'''

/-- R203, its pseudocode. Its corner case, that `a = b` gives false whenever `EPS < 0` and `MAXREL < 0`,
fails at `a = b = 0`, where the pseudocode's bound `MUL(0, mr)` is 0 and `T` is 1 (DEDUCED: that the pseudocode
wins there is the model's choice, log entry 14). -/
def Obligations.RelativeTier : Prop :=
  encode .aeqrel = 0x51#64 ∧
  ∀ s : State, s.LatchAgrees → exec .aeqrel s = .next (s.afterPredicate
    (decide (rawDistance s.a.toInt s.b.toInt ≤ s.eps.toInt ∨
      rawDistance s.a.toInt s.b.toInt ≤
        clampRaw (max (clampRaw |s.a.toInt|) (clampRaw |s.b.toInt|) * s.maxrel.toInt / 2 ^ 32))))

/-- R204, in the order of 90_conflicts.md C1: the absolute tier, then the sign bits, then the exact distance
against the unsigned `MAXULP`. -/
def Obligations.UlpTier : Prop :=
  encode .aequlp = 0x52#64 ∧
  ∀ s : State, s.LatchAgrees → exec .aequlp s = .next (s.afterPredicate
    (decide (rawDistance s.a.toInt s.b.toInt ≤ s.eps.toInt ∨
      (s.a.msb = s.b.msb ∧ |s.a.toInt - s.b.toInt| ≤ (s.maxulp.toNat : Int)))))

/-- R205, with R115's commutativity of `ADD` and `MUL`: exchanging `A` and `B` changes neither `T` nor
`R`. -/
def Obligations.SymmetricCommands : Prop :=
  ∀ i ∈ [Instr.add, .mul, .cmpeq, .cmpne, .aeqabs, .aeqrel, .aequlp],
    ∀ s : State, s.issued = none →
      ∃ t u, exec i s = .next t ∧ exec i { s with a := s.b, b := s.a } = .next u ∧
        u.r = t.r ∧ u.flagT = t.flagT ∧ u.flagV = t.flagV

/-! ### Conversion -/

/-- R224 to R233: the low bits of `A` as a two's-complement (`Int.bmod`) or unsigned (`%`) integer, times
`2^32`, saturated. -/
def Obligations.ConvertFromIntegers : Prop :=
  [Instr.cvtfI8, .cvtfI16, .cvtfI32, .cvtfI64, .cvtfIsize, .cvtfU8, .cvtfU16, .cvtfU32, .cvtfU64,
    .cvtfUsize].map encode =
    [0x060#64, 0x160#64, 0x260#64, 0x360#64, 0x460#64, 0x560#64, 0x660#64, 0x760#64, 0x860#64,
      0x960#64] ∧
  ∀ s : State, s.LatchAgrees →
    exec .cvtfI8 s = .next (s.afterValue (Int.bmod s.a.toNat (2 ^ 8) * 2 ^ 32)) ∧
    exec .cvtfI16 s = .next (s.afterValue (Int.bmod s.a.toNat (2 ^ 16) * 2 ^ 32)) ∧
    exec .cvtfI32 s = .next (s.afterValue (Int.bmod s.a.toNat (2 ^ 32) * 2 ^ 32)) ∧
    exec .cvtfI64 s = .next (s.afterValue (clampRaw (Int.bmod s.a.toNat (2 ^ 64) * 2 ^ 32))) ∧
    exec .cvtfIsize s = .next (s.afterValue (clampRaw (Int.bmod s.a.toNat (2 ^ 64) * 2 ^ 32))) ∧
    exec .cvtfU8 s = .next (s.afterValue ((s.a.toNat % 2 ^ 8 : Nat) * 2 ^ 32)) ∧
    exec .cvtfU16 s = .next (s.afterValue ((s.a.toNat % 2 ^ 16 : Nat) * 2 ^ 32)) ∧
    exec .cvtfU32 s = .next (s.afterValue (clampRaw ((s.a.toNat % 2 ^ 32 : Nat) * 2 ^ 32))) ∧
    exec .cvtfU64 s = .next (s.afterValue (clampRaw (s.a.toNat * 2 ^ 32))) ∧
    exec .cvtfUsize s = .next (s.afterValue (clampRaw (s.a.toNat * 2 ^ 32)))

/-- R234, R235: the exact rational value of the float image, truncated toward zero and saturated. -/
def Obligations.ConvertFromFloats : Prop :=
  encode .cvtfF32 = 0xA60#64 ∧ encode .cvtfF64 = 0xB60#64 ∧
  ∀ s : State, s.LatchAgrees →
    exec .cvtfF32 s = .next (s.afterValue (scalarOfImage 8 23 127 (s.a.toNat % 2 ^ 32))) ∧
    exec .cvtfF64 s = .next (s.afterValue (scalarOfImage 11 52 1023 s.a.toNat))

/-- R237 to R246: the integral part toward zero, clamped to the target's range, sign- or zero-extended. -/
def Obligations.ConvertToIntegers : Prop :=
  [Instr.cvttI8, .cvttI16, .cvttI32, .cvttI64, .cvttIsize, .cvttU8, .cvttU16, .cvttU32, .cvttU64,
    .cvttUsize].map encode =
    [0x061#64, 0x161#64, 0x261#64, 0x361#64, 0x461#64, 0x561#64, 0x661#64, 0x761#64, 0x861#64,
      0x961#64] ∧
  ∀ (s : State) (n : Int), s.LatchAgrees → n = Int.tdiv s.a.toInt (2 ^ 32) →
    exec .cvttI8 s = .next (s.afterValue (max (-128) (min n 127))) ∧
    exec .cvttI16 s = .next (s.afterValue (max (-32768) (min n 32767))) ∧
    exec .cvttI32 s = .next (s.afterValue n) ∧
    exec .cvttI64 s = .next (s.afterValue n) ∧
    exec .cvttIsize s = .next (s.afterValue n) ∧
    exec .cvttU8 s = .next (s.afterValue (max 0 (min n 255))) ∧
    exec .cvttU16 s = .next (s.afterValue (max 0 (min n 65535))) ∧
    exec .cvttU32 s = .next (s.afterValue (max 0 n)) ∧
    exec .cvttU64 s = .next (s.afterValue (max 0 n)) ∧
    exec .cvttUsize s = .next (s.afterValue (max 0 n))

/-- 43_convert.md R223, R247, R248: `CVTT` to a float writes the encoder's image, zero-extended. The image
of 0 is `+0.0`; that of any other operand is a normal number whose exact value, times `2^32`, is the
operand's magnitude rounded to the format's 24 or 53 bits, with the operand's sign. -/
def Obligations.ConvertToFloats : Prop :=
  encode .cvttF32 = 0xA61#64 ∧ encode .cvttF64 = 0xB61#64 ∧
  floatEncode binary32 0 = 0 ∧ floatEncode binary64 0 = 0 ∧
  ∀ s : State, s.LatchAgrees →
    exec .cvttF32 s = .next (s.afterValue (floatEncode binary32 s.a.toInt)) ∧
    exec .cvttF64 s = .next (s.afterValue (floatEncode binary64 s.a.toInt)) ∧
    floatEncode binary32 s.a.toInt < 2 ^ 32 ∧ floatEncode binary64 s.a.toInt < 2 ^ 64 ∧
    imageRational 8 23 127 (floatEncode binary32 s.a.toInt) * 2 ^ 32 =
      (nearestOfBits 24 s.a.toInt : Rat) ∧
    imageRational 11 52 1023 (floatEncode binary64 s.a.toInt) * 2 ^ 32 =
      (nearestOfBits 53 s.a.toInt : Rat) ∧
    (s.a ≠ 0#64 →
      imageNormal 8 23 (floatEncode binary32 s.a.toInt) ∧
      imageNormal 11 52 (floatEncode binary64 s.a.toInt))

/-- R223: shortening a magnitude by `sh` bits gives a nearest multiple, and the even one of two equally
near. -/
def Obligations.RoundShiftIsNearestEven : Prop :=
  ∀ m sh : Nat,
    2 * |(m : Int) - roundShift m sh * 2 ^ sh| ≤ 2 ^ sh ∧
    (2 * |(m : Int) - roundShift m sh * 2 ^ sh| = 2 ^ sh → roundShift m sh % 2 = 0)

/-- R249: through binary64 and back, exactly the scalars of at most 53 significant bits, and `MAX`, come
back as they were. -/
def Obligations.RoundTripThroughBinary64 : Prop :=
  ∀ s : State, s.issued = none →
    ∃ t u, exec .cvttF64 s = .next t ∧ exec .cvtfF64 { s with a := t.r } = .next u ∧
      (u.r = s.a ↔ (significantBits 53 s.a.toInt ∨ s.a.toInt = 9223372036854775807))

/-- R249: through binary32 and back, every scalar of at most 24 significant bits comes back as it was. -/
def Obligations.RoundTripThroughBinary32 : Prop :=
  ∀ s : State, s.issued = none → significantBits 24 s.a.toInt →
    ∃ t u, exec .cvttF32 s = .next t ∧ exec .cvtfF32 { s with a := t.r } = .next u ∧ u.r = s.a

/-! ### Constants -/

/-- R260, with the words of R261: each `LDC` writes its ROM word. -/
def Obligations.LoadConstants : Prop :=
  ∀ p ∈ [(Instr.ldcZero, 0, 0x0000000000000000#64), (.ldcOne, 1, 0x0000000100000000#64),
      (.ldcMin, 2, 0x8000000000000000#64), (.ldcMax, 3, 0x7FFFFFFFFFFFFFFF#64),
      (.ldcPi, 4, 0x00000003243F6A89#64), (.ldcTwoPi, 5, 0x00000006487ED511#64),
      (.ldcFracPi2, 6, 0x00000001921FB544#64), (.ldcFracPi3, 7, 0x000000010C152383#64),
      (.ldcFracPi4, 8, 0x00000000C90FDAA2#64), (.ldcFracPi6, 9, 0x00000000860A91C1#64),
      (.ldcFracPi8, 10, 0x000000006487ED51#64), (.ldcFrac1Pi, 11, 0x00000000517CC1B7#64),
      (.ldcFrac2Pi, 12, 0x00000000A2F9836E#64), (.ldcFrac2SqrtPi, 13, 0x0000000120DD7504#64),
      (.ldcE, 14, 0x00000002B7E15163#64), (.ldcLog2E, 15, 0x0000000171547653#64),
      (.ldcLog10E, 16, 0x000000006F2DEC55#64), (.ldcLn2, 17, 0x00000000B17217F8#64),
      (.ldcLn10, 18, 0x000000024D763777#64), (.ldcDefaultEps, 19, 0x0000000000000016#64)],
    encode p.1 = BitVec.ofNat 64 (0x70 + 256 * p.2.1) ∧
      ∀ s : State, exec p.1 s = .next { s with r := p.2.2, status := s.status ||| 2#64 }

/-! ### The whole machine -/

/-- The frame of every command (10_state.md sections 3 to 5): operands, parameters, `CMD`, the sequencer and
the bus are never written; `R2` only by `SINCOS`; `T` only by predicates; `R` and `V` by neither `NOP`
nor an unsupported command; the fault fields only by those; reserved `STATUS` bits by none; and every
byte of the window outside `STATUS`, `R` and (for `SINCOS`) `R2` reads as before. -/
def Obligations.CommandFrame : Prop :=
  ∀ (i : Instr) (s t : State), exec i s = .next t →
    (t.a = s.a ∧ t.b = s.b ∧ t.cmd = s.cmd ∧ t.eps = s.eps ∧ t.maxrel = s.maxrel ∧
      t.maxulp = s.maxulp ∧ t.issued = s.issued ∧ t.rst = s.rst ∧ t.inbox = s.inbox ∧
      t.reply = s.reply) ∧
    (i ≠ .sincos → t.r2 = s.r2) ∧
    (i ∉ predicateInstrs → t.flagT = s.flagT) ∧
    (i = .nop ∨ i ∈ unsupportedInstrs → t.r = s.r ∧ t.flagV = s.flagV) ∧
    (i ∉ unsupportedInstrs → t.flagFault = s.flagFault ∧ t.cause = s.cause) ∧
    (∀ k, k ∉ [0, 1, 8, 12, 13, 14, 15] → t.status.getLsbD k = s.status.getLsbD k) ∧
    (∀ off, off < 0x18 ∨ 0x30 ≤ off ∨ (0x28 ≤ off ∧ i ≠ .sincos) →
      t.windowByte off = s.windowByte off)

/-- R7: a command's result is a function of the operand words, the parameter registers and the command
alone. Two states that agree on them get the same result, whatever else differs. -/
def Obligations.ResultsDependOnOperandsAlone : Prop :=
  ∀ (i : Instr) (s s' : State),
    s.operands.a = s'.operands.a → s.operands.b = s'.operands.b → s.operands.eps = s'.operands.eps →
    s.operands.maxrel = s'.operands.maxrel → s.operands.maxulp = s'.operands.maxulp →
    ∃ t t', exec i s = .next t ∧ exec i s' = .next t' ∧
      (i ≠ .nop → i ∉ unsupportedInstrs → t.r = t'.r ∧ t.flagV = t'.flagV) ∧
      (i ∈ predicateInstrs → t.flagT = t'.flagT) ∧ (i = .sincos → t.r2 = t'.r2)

'''

Restate word for word the entries above from the line with "exec .cvttF64 s = .next (s.afterValue" through the line with "24 s.a.toInt →", inclusive, leaving out everything else.

    exec .cvttF64 s = .next (s.afterValue (floatEncode binary64 s.a.toInt)) ∧
    floatEncode binary32 s.a.toInt < 2 ^ 32 ∧ floatEncode binary64 s.a.toInt < 2 ^ 64 ∧
    imageRational 8 23 127 (floatEncode binary32 s.a.toInt) * 2 ^ 32 =
      (nearestOfBits 24 s.a.toInt : Rat) ∧
    imageRational 11 52 1023 (floatEncode binary64 s.a.toInt) * 2 ^ 32 =
      (nearestOfBits 53 s.a.toInt : Rat) ∧
    (s.a ≠ 0#64 →
      imageNormal 8 23 (floatEncode binary32 s.a.toInt) ∧
      imageNormal 11 52 (floatEncode binary64 s.a.toInt))

/-- R223: shortening a magnitude by `sh` bits gives a nearest multiple, and the even one of two equally
near. -/
def Obligations.RoundShiftIsNearestEven : Prop :=
  ∀ m sh : Nat,
    2 * |(m : Int) - roundShift m sh * 2 ^ sh| ≤ 2 ^ sh ∧
    (2 * |(m : Int) - roundShift m sh * 2 ^ sh| = 2 ^ sh → roundShift m sh % 2 = 0)

/-- R249: through binary64 and back, exactly the scalars of at most 53 significant bits, and `MAX`, come
back as they were. -/
def Obligations.RoundTripThroughBinary64 : Prop :=
  ∀ s : State, s.issued = none →
    ∃ t u, exec .cvttF64 s = .next t ∧ exec .cvtfF64 { s with a := t.r } = .next u ∧
      (u.r = s.a ↔ (significantBits 53 s.a.toInt ∨ s.a.toInt = 9223372036854775807))

/-- R249: through binary32 and back, every scalar of at most 24 significant bits comes back as it was. -/
def Obligations.RoundTripThroughBinary32 : Prop :=
  ∀ s : State, s.issued = none → significantBits 24 s.a.toInt →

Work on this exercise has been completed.